Study: Additional Doses of COVID-19 Vaccine Benefit Immunocompromised Individuals

Investigators advise third short for patients with weakened immune system, especially organ transplant recipients.

Additional doses, such as a third booster, of COVID-19 vaccines are recommended for individuals who are immunocompromised, especially for those who are organ transplant recipients and least likely to make antibodies to fight off the coronavirus, according to study results published in The BMJ.

The findings reinforce the importance of additional doses of COVID-19 to protect individuals with a weakened immune system.

Individuals who are immunocompromised are less able to make antibodies to fight off viruses, such as influenza, than individuals with healthy immune systems, but there is little known about the response to COVID-19 vaccines, especially mRNA vaccines.

To address the gap in knowledge, investigators in Singapore analyzed the results of 82 observational studies that compared the effectiveness of COVID-19 in individuals who are immunocompetent with those who are immunocompromised.

Of these studies, 77, or approximately 94%, used mRNA vaccines; 16, or approximately 20%, viral vector vaccines; and 4, or approximately 5%, inactivated whole virus vaccines. A total of 63 studies were assessed to be at low risk of bias and 19 at moderate risk of bias.

The results of the analysis showed that after 1 COVID-19 vaccine dose, seroconversion, the process of making antibodies after infection or vaccination, had been reduced among immunocompromised groups, except individuals with HIV.

The seroconversion rates were about half as likely in individuals with blood cancer, immune-mediated inflammatory disorders, including psoriasis and rheumatoid arthritis, and solid tumor cancers compared with immunocompetent controls.
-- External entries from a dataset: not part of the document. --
/-- A PTP message enters the MAC: the inserted time is that of its departure, and a two-step event message owes its follow-up
(R369 to R371). -/
def State.stampPtp (s : State) (port : Nat) (m : PtpSend) (ref : Int) : State :=
  let t := s.txStamp port
  let c := s.time.ptp
  let sent : PtpSent := {
    kind := m, time := t, inserted := PtpSend.inserted m c.twoStep t ref, frac := s.time.frac, ref, domain := c.domainNum
    clockClass := if m = .announce then s.time.clockClass else 0, body := if m = .metadata then c.smTlv else [] }
  let owed := if c.twoStep then (PtpSend.follows m).toList.map fun x => (x, t) else []
  s.modPtp port fun q => { q with
    sent := sent :: q.sent, due := q.due ++ owed, announced := if m = .announce then s.time.clockClass else q.announced
    reqSent := if m = .delayReq ∨ m = .pdelayReq then t else q.reqSent }

/-- Bytes of the IP header towards an address: IPv4 for a mapped one. -/
def ipBytes (d : List Byte) : Nat := if d.take 12 = List.replicate 10 0 ++ [255, 255] then 20 else 40

/-- Ethernet header, tag and check sequence of a stream's frames. -/
def Egress.ethBytes (g : Egress) : Nat := 18 + (if u16 g.payload 0x1A = 0xFFFF then 0 else 4)

/-- Destination address and UDP port of a packet. -/
def State.destOf (s : State) (f : Packet) : List Byte × Nat :=
  let p := (s.eg f.stream).payload
  f.dest.getD (if bit f.paths 1 then (slice p 0x34 16, u16 p 0x20) else (slice p 0x24 16, u16 p 0x1E))

/-- A port's own address towards a destination. -/
def NetPort.ownAddr (p : NetPort) (dest : List Byte) : List Byte :=
  if ipBytes dest = 20 then List.replicate 10 0 ++ [255, 255] ++ slice p.addr 8 4 else slice p.addr 0x10 16

/-- A time as a count of 27 MHz on the PTP epoch, with an offset in ns that is rounded to the count (R331, R353). -/
def State.count27 (s : State) (t : Nat) (jitter : Int) : Nat :=
  (((t : Int) - s.tEp) * 27 / 1000 + roundHalfUp (jitter * 27) 1000).toNat

/-- A packet of a stream as it leaves: its PCR is stamped with the time at which the byte that ends the PCR base leaves, and its UDP
checksum is computed (R322, R331). -/
def State.departing (s : State) (port : Nat) (f : Packet) : Packet :=
  if f.ptp.isSome then f
  else
    let g := s.eg f.stream
    let (dest, dport) := s.destOf f
    let data := match f.pcr with
      | some (at_, j) =>
        let t := s.now + s.byteNs port (8 + (g.ethBytes - 4) + ipBytes dest + 8 + at_ + 5)
        f.data.take at_ ++ pcrField (s.count27 t j) ++ f.data.drop (at_ + 6)
      | none => f.data
    { f with data, sum := udpChecksum ((s.np port).ownAddr dest) dest (u16 g.payload 0x1C) dport data }

/-- Frames start while the wire is free: the first of the highest eligible class. A frame that reaches the MAC of a down
port is discarded and counted (R395). The number bounds the frames. -/
def State.select (s : State) (port : Nat) : Nat → State
  | 0 => s
  | n + 1 =>
    let p := s.np port
    if p.wire.isSome || (s.ln port).lpiTx then s
    else match s.eligibleClass port with
      | none => s
      | some c =>
        match p.queues.look [] c with
        | [] => s
        | f :: rest =>
          let s := s.modNp port fun p => { p with queues := p.queues.put c rest }
          let s := s.modShp (8 * port + c) fun g => if g.mode = 1 then { g with level := g.level - wireTokens f.bytes } else g
          if !s.portUp port then (s.modNp port fun p => { p with downDropped := p.downDropped + 1 }).select port n
          else
            let s := s.modNp port fun p => { p with wire := some (s.departing port f), wireEnd := s.now + s.byteNs port (f.bytes + 20) }
            match f.ptp with
            | some (m, ref) => s.stampPtp port m ref
            | none => s

/-- Frames of a port that wait in its class queues. -/
def NetPort.waiting (p : NetPort) : Nat := (p.queues.map fun q => q.2.length).sum

/-- Transmission selection runs on a port. -/
def State.trySend (s : State) (port : Nat) : State := s.select port ((s.np port).waiting + 1)

/-- Transmission selection runs on every port, with every frame that entered a queue in this cycle before it (R346). -/
def State.sendAll (s : State) : State := s.net.ports.keys.foldl State.trySend s

/-- A frame enters a class queue; in low-power idle it starts the wake (R392). -/
def State.enqueueFrame (s : State) (port : Nat) (f : Packet) : State :=
  let s := s.modNp port fun p => { p with queues := p.queues.modD [] f.cls (· ++ [f]), lastQueued := s.now }
  if (s.ln port).lpiTx then s.modLn port fun l => { l with waking := true } else s

/-! ### Impairment (R353) -/

/-- What the enabled kinds do to one packet, and the register after them. -/
structure Draw where
  reg : Nat
  lose : Bool := false
  twice : Bool := false
  hold : Bool := false
  corrupt : Option (Nat × Nat) := none
  continuity : Bool := false
  jitter : Option Int := none
deriving DecidableEq, Repr

/-- What is XORed with a corrupted byte: the low 8 bits of a value, or `0x01` when those are 0. -/
def xorByte (v : Nat) : Nat := if v % 256 = 0 then 1 else v % 256

/-- One kind takes its next value for a packet of so many payload bytes. Corruption takes two more values when it fires, and
PCR jitter one more, whatever its `PROB`, for a packet with a PCR (R353; log entry 111). -/
def Draw.kind (p : List Byte) (f : Packet) (d : Draw) (k : Nat) : Draw :=
  if !bit (u8 p 0) k then d
  else
    let v := lfsrNext d.reg
    let w := lfsrNext v
    let fires := decide (v / 256 < u32 p (8 + 4 * k))
    let d := { d with reg := v }
    if k = 5 then
      (if f.pcr.isNone then d
       else { d with jitter := some (((w % (2 * u32 p 0x20 + 1) : Nat) : Int) - u32 p 0x20), reg := w })
    else if !fires then d
    else if k = 0 then { d with lose := true }
    else if k = 1 then { d with twice := true }
    else if k = 2 then { d with hold := true }
    else if k = 3 then { d with corrupt := some (w % max 1 (f.data.length - f.head), xorByte (lfsrNext w)), reg := lfsrNext w }
    else { d with continuity := true }

/-- A byte of some bytes XORed. -/
def xorAt (l : List Byte) (i v : Nat) : List Byte := l.mapIdx fun k b => if k = i then b ^^^ BitVec.ofNat 8 v else b

/-- The continuity counter of the first non-null TS packet of a datagram raised by 1; its packets start at `at_`. -/
def raiseCounter (at_ : Nat) (l : List Byte) : List Byte :=
  match (List.range 7).find? fun i => ofBe (slice l (at_ + 188 * i + 1) 2) % 8192 != 0x1FFF with
  | none => l
  | some i =>
    let k := at_ + 188 * i + 3
    let v := u8 l k
    l.mapIdx fun j b => if j = k then BitVec.ofNat 8 (v / 16 * 16 + (v + 1) % 16) else b

/-- A packet on the paths that are impaired. -/
def Packet.hit (f : Packet) (paths : Nat) (d : Draw) : Packet :=
  let data := match d.corrupt with | some (i, v) => xorAt f.data (f.head + i) v | none => f.data
  { f with paths, corrupt := d.corrupt, continuity := d.continuity
           data := if d.continuity then raiseCounter f.head data else data
           pcr := match d.jitter with | some x => f.pcr.map fun e => (e.1, x) | none => f.pcr }

/-- Packets that leave for one that reaches the pacer output, and the stream's impairment after it. A held packet counts those
that are sent after it. -/
def Impair.apply (g : Impair) (f : Packet) : Impair × List Packet × Bool :=
  let p := g.payload
  if u8 p 0 = 0 then (g, [f], false)
  else
    let d := (List.range 6).foldl (Draw.kind p f) { reg := g.reg }
    let g := { g with reg := d.reg }
    let drop := d.lose || decide (0 < g.dropping)
    let g := { g with dropping := max (g.dropping - 1) (if d.lose then u8 p 2 - 1 else 0) }
    let mine := f.paths &&& u8 p 1
    let plain := f.paths - mine
    let rest : List Packet := if plain = 0 then [] else [{ f with paths := plain }]
    let hit := List.replicate (if d.twice then 2 else 1) (f.hit mine d)
    let hurt := drop || d.twice || d.hold || d.corrupt.isSome || d.continuity || d.jitter.any (· != 0)
    if mine = 0 then (g, rest, false)
    else if drop then (g, rest, true)
    else if d.hold then ({ g with held := g.held ++ hit.map fun x => (x, u8 p 3) }, rest, true)
    else
      let held := g.held.map fun e => (e.1, e.2 - 1)
      let out := (held.filter fun e => e.2 == 0).map (·.1)
      ({ g with held := held.filter fun e => e.2 != 0 }, rest ++ hit ++ out, hurt)

/-- Every held packet. -/
def Impair.flush (g : Impair) : List Packet := g.held.map (·.1)

/-! ### Pacers (R332, R345) -/

/-- A packet enters the class queues of its paths in one cycle, a copy on each. -/
def State.toPorts (s : State) (h : Nat) (f : Packet) : State :=
  let p := (s.eg h).payload
  let s := if bit f.paths 0 then s.enqueueFrame (u8 p 8) { f with paths := 1 } else s
  if bit f.paths 1 then s.enqueueFrame (u8 p 9) { f with paths := 2 } else s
Individuals with organ transplants were 16 times less likely to seroconvert.

Additionally, after a second dose, seroconversion increased significantly for individuals with blood cancer, immune-mediated inflammatory disorders, and solid cancers but remained severely reduced in transplant recipients.

Just one-third of transplant recipients achieved seroconversion.

After a review of 11 studies, a third dose of a COVID-19 mRNA vaccine was associated with seroconversion among vaccine non-responders with blood cancers, immune-mediated inflammatory disorders, and solid cancers.

However, the response varied among individuals who had received organ transplants. There was also no evidence available on the effectiveness of a third dose in individuals with HIV.

Among those in the immunocompromised groups studies, the antibody levels were also lower than in the immunocompetent controls.

Investigators noted several limitations of the analysis: The included studies were observational and used different definitions of seroconversion, which could affect the outcome.

Investigators also said they could not rule out the possibility of other unmeasured factors, such as age and underlying conditions, that may have affected the results.

The use of selective study inclusion criteria combined with rigorous and systematic evaluation of the study quality helped investigators conclude that their findings were robust.

They concluded that the seroconversion rates and antibody titers after COVID-19 vaccines are significantly lower in individuals who are immunocompromised and a third dose, as well as other targeted interventions, should be performed to further protect that group of individuals.